間欠強化を使った方がいい場面は、例えば子どもの教育でテストの点数を上げたい場合や、相手から好かれたい場合でしょう。 毎回ではなく不定期に報酬を得るようにする(部分強化とも言います)。そうすると、何回かに1回は報酬をもらえることを体験するので、その行動を止めてしまうと報酬を得る機会をなくしてしまうので行動を止められなくなります。 一方で連続強化を使った方がいい場面は何か悪い習慣や癖を矯正するときなどが挙げられるでしょう。 例えばダイエット中にお菓子を食べてしまったら絶対に10kmのランニングをする、などを自分に課すことなどが挙げられます。 これはお菓子を食べてもたまにランニングすればいいという間欠強化では成果が出ないですよね。
間欠強化に関するスキーナの実験
間欠強化に関する実験を行ったのが、アメリカの心理学者のスキーナです。AとBのボックス両方にそれぞれマウスを入れ、Aはマウスがレバーを押せば必ず餌が出てくる装置(連続強化)を、Bはマウスがレバーを押してもたまにしか餌が出てこない装置(間欠強化)を設置したのです。 そうすることにより、Aのマウスはレバーを押せば餌が出てくると覚えているので、押しても餌が出てこなくなるとすぐにレバーを押すことを止めてしまいましたが、Bのマウスはレバーを押しても餌がたまにしか出てこないことを知っているので、餌が出てくるまで押し続けた、という事です。 このことから、連続強化で毎回報酬を得ると飽きやすくなってしまう事、そして、間欠強化でたまにしか報酬を得ることができないと、その報酬を得るまで諦めずに頑張り続けることができるという事がわかったのです。
間欠強化の活かし方
スキーナの実験でもわかったように、間欠強化で報酬がたまにある方が人も動物もハマりやすく、間欠強化と連続強化をうまく実生活に取り入れていくことが、様々な事柄を円滑に進めるうえで重要なことがわかりました。 では、どのようにして間欠強化を実生活に取り入れていけばいいのかを具体例を挙げてみていきましょう。
【恋愛編】じらしによる駆け引き
恋愛中は、メールやラインで連絡をいつも取り合いたい!と考えている女子は多いと思いますが、もし彼の気持ちを長く自分に集中させておきたいならば、連絡をする頻度は少なくしましょう。 彼がメールをするとすぐに返信がある、という事は連続強化を彼に与えていることになります。

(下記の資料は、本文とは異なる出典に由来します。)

-- ==== Sys2Proof/Machine/VectorFam.lean ====
section
/-!
DEFINITION. Vector instructions at issue, CLAIM, SHRINK and VALLOT, and the events of the vector pool
(spec/08_engines.md R155–R163, R173; spec/19 R279; spec/22 R353–R375). What an entry computes is in Vector.lean.
-/
namespace Sys2Proof.Machine

open Sys2Proof

/-! ## Handing an instruction to the sequencer (R159, R353) -/

/-- An instruction handed to the current slot's sequencer with the scalars read at issue, if its guard holds. -/
def handEntry (g : PredIx) (op : Instr) (x y : Word) (s : State) : Out :=
  .next (if s.guard g then
      s.modCur fun t => { t with seq := dropEmptyRun (hand t.seq ⟨op, x, y, false, [], none, s.cc⟩) }
    else s)

/-- An instruction that writes a scalar, or VSYNC: its slot is in REPLY until the entry is done. -/
def handScalar (g : PredIx) (op : Instr) (x y : Word) (s : State) : Out :=
  .next (if s.guard g then
      s.modCur fun t => { t with seq := hand t.seq ⟨op, x, y, false, [], none, s.cc⟩, seqReply := true, st := .reply }
    else s)

/-- Instructions that may not be handed inside a VLOOP run (R162). -/
def barredInRun : Instr → Bool
  | .vloop .. | .vsync .. | .vred .. | .vextr .. | .vsort .. | .vksel .. => true
  | _ => false

/-- The sequencer with a run that is still being handed cancelled (R162). -/
def cancelRun (q : List SeqItem) : List SeqItem := if runOpen q then q.dropLast else q

def execVadd (o : VOp) (s : State) : Out := handEntry o.g (.vadd o) 0 0 s
def execVsub (o : VOp) (s : State) : Out := handEntry o.g (.vsub o) 0 0 s
def execVmul (o : VOp) (s : State) : Out := handEntry o.g (.vmul o) 0 0 s
def execVfma (o : VOp) (s : State) : Out := handEntry o.g (.vfma o) 0 0 s
def execVmin (o : VOp) (s : State) : Out := handEntry o.g (.vmin o) 0 0 s
def execVmax (o : VOp) (s : State) : Out := handEntry o.g (.vmax o) 0 0 s
def execVcmp (x : BitVec 2) (o : VOp) (s : State) : Out := handEntry o.g (.vcmp x o) 0 0 s
def execVsel (o : VOp) (s : State) : Out := handEntry o.g (.vsel o) 0 0 s
def execVred (x : BitVec 2) (o : VOp) (s : State) : Out := handScalar o.g (.vred x o) 0 0 s
def execVcvt (r : BitVec 2) (o : VOp) (s : State) : Out := handEntry o.g (.vcvt r o) 0 0 s
def execVdec (sc : BitVec 1) (o : VOp) (s : State) : Out := handEntry o.g (.vdec sc o) 0 0 s
/-- VENC: DTNAN as it stands at issue (R359). -/
def execVenc (o : VOp) (s : State) : Out := handEntry o.g (.venc o) 0 (s.cur.dtnan.setWidth 64) s
def execVscl (o : VOp) (s : State) : Out := handEntry o.g (.vscl o) 0 0 s
def execVperm (o : VOp) (s : State) : Out := handEntry o.g (.vperm o) 0 0 s
def execVbcast (o : VOp) (s : State) : Out := handEntry o.g (.vbcast o) (s.src o.a) 0 s
def execVextr (o : VOp) (s : State) : Out := handScalar o.g (.vextr o) 0 (s.src o.b) s
def execVidx (o : VOp) (s : State) : Out := handEntry o.g (.vidx o) (s.src o.a) 0 s
def execVsfu (o : VOp) (s : State) : Out := handEntry o.g (.vsfu o) 0 0 s
def execVsort (x : BitVec 1) (o : VOp) (s : State) : Out := handScalar o.g (.vsort x o) 0 0 s
/-- VKSEL: k as it stands at issue (R364). -/
def execVksel (x : BitVec 1) (o : VOp) (s : State) : Out := handScalar o.g (.vksel x o) (s.src o.b) 0 s
def execVrand (o : VOp) (s : State) : Out := handEntry o.g (.vrand o) (s.src o.a) (s.src o.b) s
def execVimask (o : VOp) (s : State) : Out := handEntry o.g (.vimask o) 0 (s.src o.b) s
def execVsync (g : PredIx) (s : State) : Out := handScalar g (.vsync g) 0 0 s

/-- VLOOP (R162, R366): the next n entries are a run of s[a] passes. -/
def State.markRun (s : State) (a : Reg) (n : BitVec 4) : Except Stop State := do
  need (!runOpen s.cur.seq && fld (s.src a) 32 32 == 0) (.trap clsIll 0)
  .ok (s.modCur fun x => { x with seq := x.seq ++ [.run (n.toNat + 1) (s.src a).toNat 0 0 []] })

def execVloop (a : Reg) (n : BitVec 4) (g : PredIx) (s : State) : Out := guarded g s (s.markRun a n)

/-! ## CLAIM, SHRINK, VALLOT (R156, R279) -/

/-- What the three share: the wait for an empty sequencer comes first (R156); then ALLOT in a gang, or where `fits` is false, and SYS in
checked pairing where `alone` says so, in this order (R69, R279). -/
def State.poolCheck (s : State) (a : Reg) (fits alone : Bool) : Check := do
  s.seqEmpty
  need (!s.cur.gang && fits) (.trap clsAllot (s.src a).toNat)
  need (!(alone && s.cur.coupled)) (.trap clsSys 0x10)

/-- CLAIM. -/
def State.claim (s : State) (d a : Reg) : Except Stop State := do
  s.poolCheck a true true
  let q := min (s.src a).toNat 256 / 16
  let got := s.pickGroups s.curCore s.curSlot q
  let s := s.modCur fun x =>
    { x.keep got (if got.isEmpty then 0 else x.allot) with want := if got.length < q then 16 * q else 0 }
  .ok (s.setReg d (BitVec.ofNat 64 (16 * got.length)))

/-- SHRINK. -/
def State.shrink (s : State) (a : Reg) : Except Stop State := do
  s.poolCheck a true false
  .ok (s.modCur fun x => x.keep x.groups (x.allot - min (s.src a).toNat x.allot))

/-- Every group the slot holds has rows for `n` registers. -/
def State.rowsFor (s : State) (n : Nat) : Bool :=
  s.cur.groups.all fun g => decide ((s.groupUse s.curCore s.curSlot g).2 + n ≤ 128)

/-- VALLOT. -/
def State.vallot (s : State) (d a : Reg) : Except Stop State := do
  s.poolCheck a (decide ((s.src a).toNat ≤ 32)) true
  let n := s.cur.allot
  let want := (s.src a).toNat
  let got := if want ≤ n then n
    else (List.range (want + 1)).foldl (fun m v => if n < v ∧ s.rowsFor v then v else m) n
  .ok ((s.modCur fun x => { x with allot := got, regPoison := x.regPoison.filter (· < 64 + n) }).setReg d (BitVec.ofNat 64 got))

def execClaim (d a : Reg) (g : PredIx) (s : State) : Out := guarded g s (s.claim d a)
def execShrink (a : Reg) (g : PredIx) (s : State) : Out := guarded g s (s.shrink a)
def execVallot (d a : Reg) (g : PredIx) (s : State) : Out := guarded g s (s.vallot d a)

/-! ## The sequencer and the special-function unit (R159, R173, R374) -/

/-- Lane operations of an entry count toward the launch's intensity (R243). -/
def State.countLanes (s : State) (core slot : Nat) : State :=
  match (s.slot core slot).launch with
  | some id => s.modLaunch id fun l => { l with laneOps := l.laneOps + (s.core core).vlen slot }
  | none => s

/-- A VSFU entry at the head enters the cluster's queue of 32 requests. -/
def State.sendSfu (s : State) (core slot : Nat) (e : SeqEntry) : Option State :=
  let cl := clusterOf core
  match (s.core core).sfuLanes slot e with
  | some (o, xs) =>
    if (s.cluster cl).sfu.length < 32 then
      let s := s.modCluster cl fun c => { c with sfu := c.sfu ++ [⟨core, slot, o, xs, false⟩] }
      some (s.modCore core fun c =>
        let c := c.popHeads slot o false
        c.setSlot slot { c.slot slot with seq := seqReplace (c.slot slot).seq { e with sent := true } })
    else none
  | none => none

/-- The next turn of a slot's sequencer, if its head can take one; a VSYNC that is done is a renegotiation point (R163). An entry that
reads a vector register with poison kills its slot: the poison has no DVA, and INFO is 0 (R186, R385). -/
def State.sequencerTurn (s : State) (core slot : Nat) : Option State :=
  let x := s.slot core slot
  if x.st = .saved then none
  else if (s.core core).eatsPoison slot then some (s.killSlot core slot 0)
  else
    match seqHead x.seq with
    | none => none
    | some e =>
      match e.op with
      | .vsfu _ => if e.sent then none else (s.sendSfu core slot e).map fun t => t.countLanes core slot
      | .vsync _ => ((s.core core).stepEntry slot).map fun c => (s.setCore core c).renegotiate core slot
      | _ => ((s.core core).stepEntry slot).map fun c => (s.setCore core c).countLanes core slot

def execSequencerEntryRun (core slot : Nat) (s : State) : Out := .next ((s.sequencerTurn core slot).getD s)

/-- SFU_REQUEST_SERVE: the head request of a cluster's queue. -/
def execSfuRequestServe (cluster : Nat) (s : State) : Out :=
  .next (match (s.cluster cluster).sfu with
    | [] => s
    | r :: rest =>
      if r.dead then s.modCluster cluster fun c => { c with sfu := rest } else s.finishSfu r.core r.slot)

end Sys2Proof.Machine
end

そうすると、先ほどのマウスのように飽きてしまうのです。 彼がメールをくれたとしてもすぐに返信するのではなく、間欠強化を使ってたまに返信しない時があるくらいのように、少し焦らすくらいがちょうどいいでしょう。 時折ある刺激(報酬)の方が相手がのめり込みやすくなるのです。
【教育編】テストでいい点を取る
テストで80点を取ったときに、お母さんが褒めてくれたが、次のテストで85点の時には褒めてもらえなかったとします(間欠強化における強化子の不連続)。連続して褒められると思っていたはずの子供にとっては、次にまたご褒美をもらえるように勉強を頑張りやる気を出す、というわけです。
【ビジネス編】営業成績を上げる
営業職に対しては歩合制を導入している企業が多いですが、時折キャンペーンなどを設けお給料以外のやる気を引き出させる特典を付けることがあります。いつものお給料以外で報酬を得られる、というところに魅力を感じ、仕事を頑張るのです。
間欠強化や連続強化はオペラント条件付けの一部
オペラント条件付けとは、ある行動をした結果、環境がどう変化したかを経験することによって、自発的に環境に適応する行動を学習することです。報酬や罰に適応して自発的に行動を行うようになります。 自発的に生じた行動のことを「オペラント行動」と言います。 オペラント行動を増加させるための刺激として報酬や罰があり、この報酬や罰が毎回得られるのが連続強化、時折得られるのが間欠強化というわけです。 要するに、間欠強化や連続強化とは報酬や罰の頻度が異なるだけで、両者ともオペラント条件付けの一部とも言えます。
連続強化と間欠強化をうまく生活に取り入れる
もしあなたが恋愛中だった場合、相手を長く自分に引き付けておきたいと思うならば間欠強化をうまく活用してみましょう。 具体的には、メールやラインの場合であれば数回に1回返事をしてみたり、直接会っているのならば相手の行動に対して過剰に反応せず、平静を保つという事です。 そうした中で、時折笑顔を見せたり、優しい言葉をかけてあげれば、相手はどんどんあなたにハマっていきます。 子供の教育に活かしたい場合やペットのしつけをしたい場合は、最初の数回は連続強化で褒めてあげたり、ご褒美をあげます。 その際は大げさなものではなく、小さなご褒美にしてください。 その報酬を得ることに相手が慣れてしまう前に、間欠強化へと切り替えていくと、相手のやる気を引き出した状態で継続させることができます。 このように、周りの人たちにやる気を出させたり、相手を惹きつけたりするには、連続強化や間欠強化をうまく生活に取り入れることです。 実生活でぜひ試してみてはいかがでしょうか。